:: Activity ::
Search the data for the word "that". Reproduce every line where it is found.

Collected data entries:
-- ==== Sys2Proof/Machine/Actions.lean ====
section
/-! DEFINITION. Actions on streams, jobs, engines, cores, dumps, defaults, SRTP keys, the PPS epoch, alerts and the drain (R37
to R41, R62 to R65, R84 to R87, R178, R232, R455 to R457, R521, R524, R545, R601 to R603, R612, R613, R678, R698 to R701), and
the grant of a packet-pool or bore-pool buffer (R375, R376, R593, R594). -/

namespace Sys2Proof.Machine

/-! ### The end of a drain (R700) -/

/-- A draining module with no stream held, no job running and nothing left to commit is drained. -/
def State.drainCheck (s : State) : State :=
  if s.aon.drain = 1 ∧ s.streams.ctx = [] ∧ !s.svc.jobs.any (fun q => q.2.state == 1 || q.2.state == 2) ∧ s.clotha.commits = []
      ∧ s.aon.pending = none then
    { s with aon := { s.aon with drain := 2 } }
  else s

/-- STREAM_CONTEXT_FREE: a closing stream's last accepted chunk has been delivered or discarded: its context, state and
reservations are free (R85), and a drain may end (R700). -/
def execStreamContextFree (stream : Fin 16384) (s : State) : Host.Outcome State Fault Refusal :=
  .next ((s.freeStream stream).drainCheck)

/-- FLASH_COMMIT_DONE: a shutdown record waiting to be committed, or the oldest commit, is in flash, and the WRITE that it
held is answered (R542, R543, R684, R687, R700). -/
def execFlashCommitDone (s : State) : Host.Outcome State Fault Refusal := .next (s.commitDone.drainCheck)

/-! ### Streams (R37 to R41, R62, R84 to R87) -/

/-- A field of a record: bits [hi:lo] of its little-endian number. -/
def recBits (v : List Byte) (hi lo : Nat) : Nat := bits (leAt v 0 v.length) hi lo

/-- What an open record asks, with the defaults of RESERVE_NS and LATE_LIMIT_NS. -/
def State.openReq (s : State) (v : List Byte) : OpenReq :=
  let f := recBits v
  { tenant := f 15 0, part := f 18 16, be := f 19 19 == 1, period := f 22 20, fallbackAdmit := f 23 23 == 1, modelId := f 47 32
    port := f 48 48, payload := f 51 49, rate := f 53 52, promise := f 95 64
    reserve := if f 127 96 = 0 then s.persist.reserveDefault else f 127 96
    late := if f 159 128 = 0xFFFFFFFF then periodNs (f 22 20) else f 159 128, maxContext := f 191 160 }

/-- A tenant key names a tenant other than its own. -/
def Caller.foreign (c : Caller) (tenant : Nat) : Bool := c.role == 2 && c.tenant != tenant

/-- The tests of an open record that stand before the admission tests (R37, R38, R540, R601, R613, R698, R714). A port whose
CLOTHA_ON is 0 answers no Clotha request, so that its Clotha port bars no stream: neither R38 nor R562 says (DESIGN CHOICE, log entry
136). -/
def State.openTests (s : State) (c : Caller) (v : List Byte) : Option Word16 :=
  let f := recBits v
  let q := s.openReq v
  let p := kgetD s.persist.commPort q.port {}
  let lport := f 239 224
  firstBad [
    (f 31 24 != 0 || f 63 56 != 0 || f 255 240 != 0 || f 511 416 != 0 || (f 54 54 == 0 && f 415 400 != 0), cmdRSVD),
    (decide (6 ≤ q.period) || decide (5 ≤ q.payload) || ((q.payload == 1 || q.payload == 2) && q.rate != 0), cFIELD),
    (decide (1048576 < q.maxContext) || decide (4096 ≤ f 415 400), accRANGE),
    (c.foreign q.tenant, accRIGHTS),
    (s.aon.drain != 0, accBUSY),
    (s.partTenant q.part != some q.tenant, accOWNER),
    (s.streams.ctx.any (fun x => x.2.port == q.port && x.2.localPort.toNat == lport && x.2.ssrcIn.toNat == f 223 192)
      || lport == 319 || lport == 320 || (p.clothaOn != 0 && lport == p.udpPort.toNat), accCONFIG),
    (f 54 54 == 1 && (match kget? s.net.srtp (f 415 400) with | none => true | some k => k.owner != q.tenant), accOWNER),
    (!q.be && decide (s.persist.timeSource ≤ 2) && s.time.state != 2 && s.time.state != 3, lnkTIMEBASE)]

/-- The lowest-numbered stream context that is neither open nor closing (R86). -/
def State.freeStreamId (s : State) : Nat := ((List.range 16384).find? (fun i => (s.stream? i).isNone)).getD 0

/-- The context of an admitted stream. -/
def State.openCtx (s : State) (v : List Byte) (x : Placement) (ch : OpenChoice) : StreamCtx :=
  let f := recBits v
  let q := s.openReq v
  { be := q.be, variantFb := x.fallback, onFallback := x.fallback, spillOk := x.spillOk, period := q.period, part := q.part
    core := x.core, port := q.port, payload := q.payload, rate := q.rate, srtp := f 54 54 == 1, lateDiscard := f 55 55 == 1
    tenant := q.tenant, modelId := q.modelId, modelSlot := x.slot, keySlot := f 415 400, promise := q.promise
    reserve := q.reserve, lateLimit := q.late, ssrcIn := BitVec.ofNat 32 (f 223 192), ssrcOut := ch.ssrcOut
    maxContext := q.maxContext, slack := x.slack, openNs := s.now, localPort := BitVec.ofNat 16 (f 239 224)
    lastDeadline := if q.be then 2 ^ 64 - 1 else 0
    remoteAddr := BitVec.ofNat 128 (f 383 256), remotePort := BitVec.ofNat 16 (f 399 384), stateAddr := ch.stateAddr
    shadowAddr := ch.shadowAddr, ringAddr := ch.ringAddr }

:: Problem solution ::
/-- FLASH_COMMIT_DONE: a shutdown record waiting to be committed, or the oldest commit, is in flash, and the WRITE that it
/-- The tests of an open record that stand before the admission tests (R37, R38, R540, R601, R613, R698, R714). A port whose
CLOTHA_ON is 0 answers no Clotha request, so that its Clotha port bars no stream: neither R38 nor R562 says (DESIGN CHOICE, log entry
/-- The lowest-numbered stream context that is neither open nor closing (R86). -/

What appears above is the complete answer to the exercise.